The analysis of hourly intensity data indicates that women engaged in full-time employment tend to spend significant time at their computers or in meetings, resulting in increased sedentary behavior. Despite this, these women engage in light physical activities to maintain their health, as highlighted in the activity type analysis. However, there is a clear need for them to enhance their daily activity levels to reap greater health benefits. This demographic may benefit from education on developing sustainable healthy habits and motivation to foster ongoing engagement.
While the dataset does not specify participant gender, it is reasonable to infer that a diverse and balanced representation exists.
The Bellabeat app transcends conventional fitness tracking applications; it serves as a supportive companion that empowers women to harmonize their personal and professional lives while cultivating healthy habits.
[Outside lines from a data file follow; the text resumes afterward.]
@[simp] theorem State.discoveryStart_pending (s : State) (n : Nat) : (State.discoveryStart s n).pending = s.pending := by
  unfold State.discoveryStart
  first
  | (simp [apply_ite State.pending]; done)
  | ((try dsimp only); repeat' (first | (with_reducible rfl) | (simp [apply_ite State.pending]; done) | split | (rw [State.foldl_pending]) | intro))

@[simp] theorem State.sendTunnel_pending (s : State) (dst : Nat) (tunnel : Nat) (dir : Nat) (brk : Nat) (mab : Nat) (port : Nat) (l : List Byte) : (State.sendTunnel s dst tunnel dir brk mab port l).pending = s.pending := by
  unfold State.sendTunnel
  first
  | (simp [apply_ite State.pending]; done)
  | ((try dsimp only); repeat' (first | (with_reducible rfl) | (simp [apply_ite State.pending]; done) | split | (rw [State.foldl_pending]) | intro))

@[simp] theorem State.tunnelResponse_pending (s : State) (pos : Nat) (tunnel : Nat) (l : List Byte) : (State.tunnelResponse s pos tunnel l).pending = s.pending := by
  unfold State.tunnelResponse
  first
  | (simp [apply_ite State.pending]; done)
  | ((try dsimp only); repeat' (first | (with_reducible rfl) | (simp [apply_ite State.pending]; done) | split | (rw [State.foldl_pending]) | intro))

@[simp] theorem State.rdmEnd_pending (s : State) (n : Nat) (q : RdmReq) (code : Nat) (ack : Bool) (data : List Byte) : (State.rdmEnd s n q code ack data).pending = s.pending := by
  unfold State.rdmEnd
  first
  | (simp [apply_ite State.pending]; done)
  | ((try dsimp only); repeat' (first | (with_reducible rfl) | (simp [apply_ite State.pending]; done) | split | (rw [State.foldl_pending]) | intro))

@[simp] theorem State.rdmAbandon_pending (s : State) (n : Nat) : (State.rdmAbandon s n).pending = s.pending := by
  unfold State.rdmAbandon
  first
  | (simp [apply_ite State.pending]; done)
  | ((try dsimp only); repeat' (first | (with_reducible rfl) | (simp [apply_ite State.pending]; done) | split | (rw [State.foldl_pending]) | intro))

@[simp] theorem State.dmxBegin_pending (s : State) (n : Nat) (f : OutFrame) : (State.dmxBegin s n f).pending = s.pending := by
  unfold State.dmxBegin
  first
  | (simp [apply_ite State.pending]; done)
  | ((try dsimp only); repeat' (first | (with_reducible rfl) | (simp [apply_ite State.pending]; done) | split | (rw [State.foldl_pending]) | intro))

@[simp] theorem State.dmxStart_pending (s : State) (n : Nat) : (State.dmxStart s n).pending = s.pending := by
  unfold State.dmxStart
  first
  | (simp [apply_ite State.pending]; done)
  | ((try dsimp only); repeat' (first | (with_reducible rfl) | (simp [apply_ite State.pending]; done) | split | (rw [State.foldl_pending]) | intro))

@[simp] theorem State.dmxEnd_pending (s : State) (n : Nat) : (State.dmxEnd s n).pending = s.pending := by
  unfold State.dmxEnd
  first
  | (simp [apply_ite State.pending]; done)
  | ((try dsimp only); repeat' (first | (with_reducible rfl) | (simp [apply_ite State.pending]; done) | split | (rw [State.foldl_pending]) | intro))

@[simp] theorem State.dmxRepeatOp_pending (s : State) (n : Nat) : (State.dmxRepeatOp s n).pending = s.pending := by
  unfold State.dmxRepeatOp
  first
  | (simp [apply_ite State.pending]; done)
  | ((try dsimp only); repeat' (first | (with_reducible rfl) | (simp [apply_ite State.pending]; done) | split | (rw [State.foldl_pending]) | intro))

@[simp] theorem State.rdmStart_pending (s : State) (n : Nat) : (State.rdmStart s n).pending = s.pending := by
  unfold State.rdmStart
  first
  | (simp [apply_ite State.pending]; done)
  | ((try dsimp only); repeat' (first | (with_reducible rfl) | (simp [apply_ite State.pending]; done) | split | (rw [State.foldl_pending]) | intro))

@[simp] theorem State.rdmSilent_pending (s : State) (n : Nat) : (State.rdmSilent s n).pending = s.pending := by
  unfold State.rdmSilent
  first
  | (simp [apply_ite State.pending]; done)
  | ((try dsimp only); repeat' (first | (with_reducible rfl) | (simp [apply_ite State.pending]; done) | split | (rw [State.foldl_pending]) | intro))

@[simp] theorem State.rdmAnswer_pending (s : State) (n : Nat) (ok : Bool) (ack : Bool) (data : List Byte) : (State.rdmAnswer s n ok ack data).pending = s.pending := by
  unfold State.rdmAnswer
  first
  | (simp [apply_ite State.pending]; done)
  | ((try dsimp only); repeat' (first | (with_reducible rfl) | (simp [apply_ite State.pending]; done) | split | (rw [State.foldl_pending]) | intro))

@[simp] theorem State.rdmTimeout_pending (s : State) (n : Nat) : (State.rdmTimeout s n).pending = s.pending := by
  unfold State.rdmTimeout
  first
  | (simp [apply_ite State.pending]; done)
  | ((try dsimp only); repeat' (first | (with_reducible rfl) | (simp [apply_ite State.pending]; done) | split | (rw [State.foldl_pending]) | intro))

@[simp] theorem State.rdmNone_pending (s : State) (n : Nat) : (State.rdmNone s n).pending = s.pending := by
  unfold State.rdmNone
  first
  | (simp [apply_ite State.pending]; done)
  | ((try dsimp only); repeat' (first | (with_reducible rfl) | (simp [apply_ite State.pending]; done) | split | (rw [State.foldl_pending]) | intro))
By providing educational resources and personalized recommendations, the app motivates users to integrate wellness into their daily routines, ultimately fostering a balanced and fulfilling lifestyle.
The analysis reveals that the average total steps per day among users is 7,638, which is slightly below the recommended threshold for optimal health benefits. Research from the CDC indicates that reaching 8,000 steps daily is linked to a 51% lower risk of all-cause mortality, and achieving 12,000 steps can reduce this risk by 65% compared to a baseline of 4,000 steps. To promote healthier lifestyles, Bellabeat can implement features that encourage users to reach a minimum of 8,000 steps daily, accompanied by informative content detailing the associated health benefits.
For users aiming to manage their weight, the app could integrate functionality to track daily caloric intake. Providing personalized meal suggestions for low-calorie lunches and dinners can empower users to make healthier dietary choices, reinforcing their weight loss goals.
To enhance sleep quality, it would be beneficial for the app to incorporate reminders prompting users to establish a regular bedtime. This could be supplemented by educational resources on sleep hygiene and the importance of maintaining a consistent sleep schedule.
Observations indicate that the majority of physical activity occurs between 5 PM and 7 PM, likely due to users engaging in post-work workouts or walks. Capitalizing on this trend, Bellabeat can send motivational reminders to encourage users to take advantage of this window for physical activity, whether it’s a run, walk, or gym session.
Additionally, for users seeking to improve their sleep, the app can recommend strategies to reduce sedentary time, highlighting the importance of physical activity for overall well-being.
Thank you for your interest in my Bellabeat case study! This project marks my first experience using R, and I welcome any feedback or recommendations for improvement. Your insights will be invaluable as I continue to refine my analytical skills and enhance the app’s capabilities.